-- Data records follows --
theorem kyGenpair_seals (healthy : d.r F.KY_STAT_TRNGF = 0) : ∃ (s iv : List Nat) (k : Nat), s.length = 32 ∧ iv.length = 12 ∧
    let ct := gcmText (pairWrapKey d) iv s
    kyGenpair t = (kyOut (iv ++ ct ++ gcmTag (pairWrapKey d) iv (ascii "PAIR") ct ++ ((kyBuf d).drop 60).take 4 ++ ecPub (pairScalar d s))
      (afterDraws k t)).onKj fun j => { j with load := some (pairScalar d s) } := by
  obtain ⟨s, m, seed, drawn⟩ := trng_draws 32 t
  obtain ⟨iv, k, length, eq⟩ := gcmSeal_draws (pairWrapKey d) (ascii "PAIR") s (afterDraws m t)
  refine ⟨s, iv, k, seed, length, ?_⟩
  rw [kyGenpair, same.b (by decide), b_of_zero healthy]
  simp only [drawn, (same.afterDraws m).wrapKey, eq, afterDraws_twice, (same.afterDraws k).scalar, (same.afterDraws k).buf, Bool.false_eq_true, if_false]

theorem kyLoadpair_opens
    (tag : gcmTag (pairWrapKey d) ((kyBuf d).take 12) (ascii "PAIR") (((kyBuf d).drop 12).take 32) = ((kyBuf d).drop 44).take 16) :
    let x := pairScalar d (gcmText (pairWrapKey d) ((kyBuf d).take 12) (((kyBuf d).drop 12).take 32))
    kyLoadpair t = (kyOut ((kyBuf d).take 64 ++ ecPub x) t).onKj fun j => { j with load := some x, hand := true } := by
  simp only [kyLoadpair, same.buf, same.wrapKey, same.scalar]
  rw [if_neg (not_not.mpr tag)]

theorem kySign_signs {x : Nat} (pair : d.ky.pair = some x) :
    ∃ n k : Nat, kySign t = kyOut (ecSign x n ((kyBuf d).take 32)) (afterDraws k t) := by
  obtain ⟨n, k, eq⟩ := signWith_draws x ((kyBuf d).take 32) t
  exact ⟨n, k, by simp only [kySign, same.pair, pair, same.buf, eq]⟩

theorem kySign_empty (unloaded : d.ky.pair = none) : kySign t = kyFail KyErr.empty t := by simp only [kySign, same.pair, unloaded]

theorem kyAttest_signs : ∃ n k : Nat,
    let m := attestMessage d ((kyBuf d).take 32)
    kyAttest t = kyOut (m ++ ecSign (idkScalar d) n (sha256 m)) (afterDraws k t) := by
  obtain ⟨n, k, eq⟩ := signWith_draws (idkScalar d) (sha256 (attestMessage d ((kyBuf d).take 32))) t
  exact ⟨n, k, by simp only [kyAttest, same.buf, same.attested, same.identity, eq]⟩

theorem kyEscrow_seals {q : Nat × Nat} (point : ecPoint ((kyBuf d).take 64) = some q) (signer : (signerOf d ((kyBuf d).take 64)).isSome = true)
    (life : lifeCycle d = 1 ∨ lifeCycle d = 2)
    (code : bitsAt (d.r F.KY_ARG_CONFIRM) 4 8 = lifeCode (lifeCycle d) ∨ bitsAt (d.r F.KY_ARG_CONFIRM) 4 8 = 0xB2)
    (healthy : d.r F.KY_STAT_TRNGF = 0) : ∃ (e : Nat) (iv ct tag : List Nat) (k : Nat), 1 ≤ e ∧ e < pN ∧ iv.length = 12 ∧
      kyEscrow t = kyOut (ecPub e ++ iv ++ ct ++ tag) (afterDraws k t) := by
  obtain ⟨seed, m, _, drawn⟩ := trng_draws 32 t
  let e : Nat := be seed % (pN - 1) + 1
  let lc : Nat := bitsAt (d.r F.KY_ARG_CONFIRM) 4 8
  have allowed : ¬((signerOf d ((kyBuf d).take 64)).isNone = true ∨ ¬(lifeCycle d = 1 ∨ lifeCycle d = 2) ∨
      ¬(bitsAt (d.r F.KY_ARG_CONFIRM) 4 8 = lifeCode (lifeCycle d) ∨ bitsAt (d.r F.KY_ARG_CONFIRM) 4 8 = 0xB2)) := by
    rintro (none | dead | other)
    · rw [Option.isNone_iff_eq_none.mp none] at signer
      cases signer
    · exact dead life
    · exact other code
  have below : e < pN := Nat.add_lt_of_lt_sub (Nat.mod_lt (be seed) (by decide))
  obtain ⟨iv, ct, tag, k, length, eq⟩ := gcmSeal_some (escrowKey lc q e (afterDraws m t)) (serialBytes (afterDraws m t) ++ [lc])
    (pathKeyIn (afterDraws m t) lc imagePath) (afterDraws m t)
  refine ⟨e, iv, ct, tag, k, Nat.le_add_left 1 _, below, length, ?_⟩
  rw [escrowKey] at eq
  rw [kyEscrow, same.buf, same.signer, same.life, same.r F.KY_ARG_CONFIRM (by decide), same.b (by decide), b_of_zero healthy]
  simp only [point, if_neg allowed, drawn, Bool.false_eq_true, if_false]
  rw [eq]
  rfl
-- Data records concluded --
:: To do ::
Begin with the line that contains "exact dead life" and end with the last line of the data. Repeat those two lines and all between them exactly.

:: Result ::
    · exact dead life
    · exact other code
  have below : e < pN := Nat.add_lt_of_lt_sub (Nat.mod_lt (be seed) (by decide))
  obtain ⟨iv, ct, tag, k, length, eq⟩ := gcmSeal_some (escrowKey lc q e (afterDraws m t)) (serialBytes (afterDraws m t) ++ [lc])
    (pathKeyIn (afterDraws m t) lc imagePath) (afterDraws m t)
  refine ⟨e, iv, ct, tag, k, Nat.le_add_left 1 _, below, length, ?_⟩
  rw [escrowKey] at eq
  rw [kyEscrow, same.buf, same.signer, same.life, same.r F.KY_ARG_CONFIRM (by decide), same.b (by decide), b_of_zero healthy]
  simp only [point, if_neg allowed, drawn, Bool.false_eq_true, if_false]
  rw [eq]
  rfl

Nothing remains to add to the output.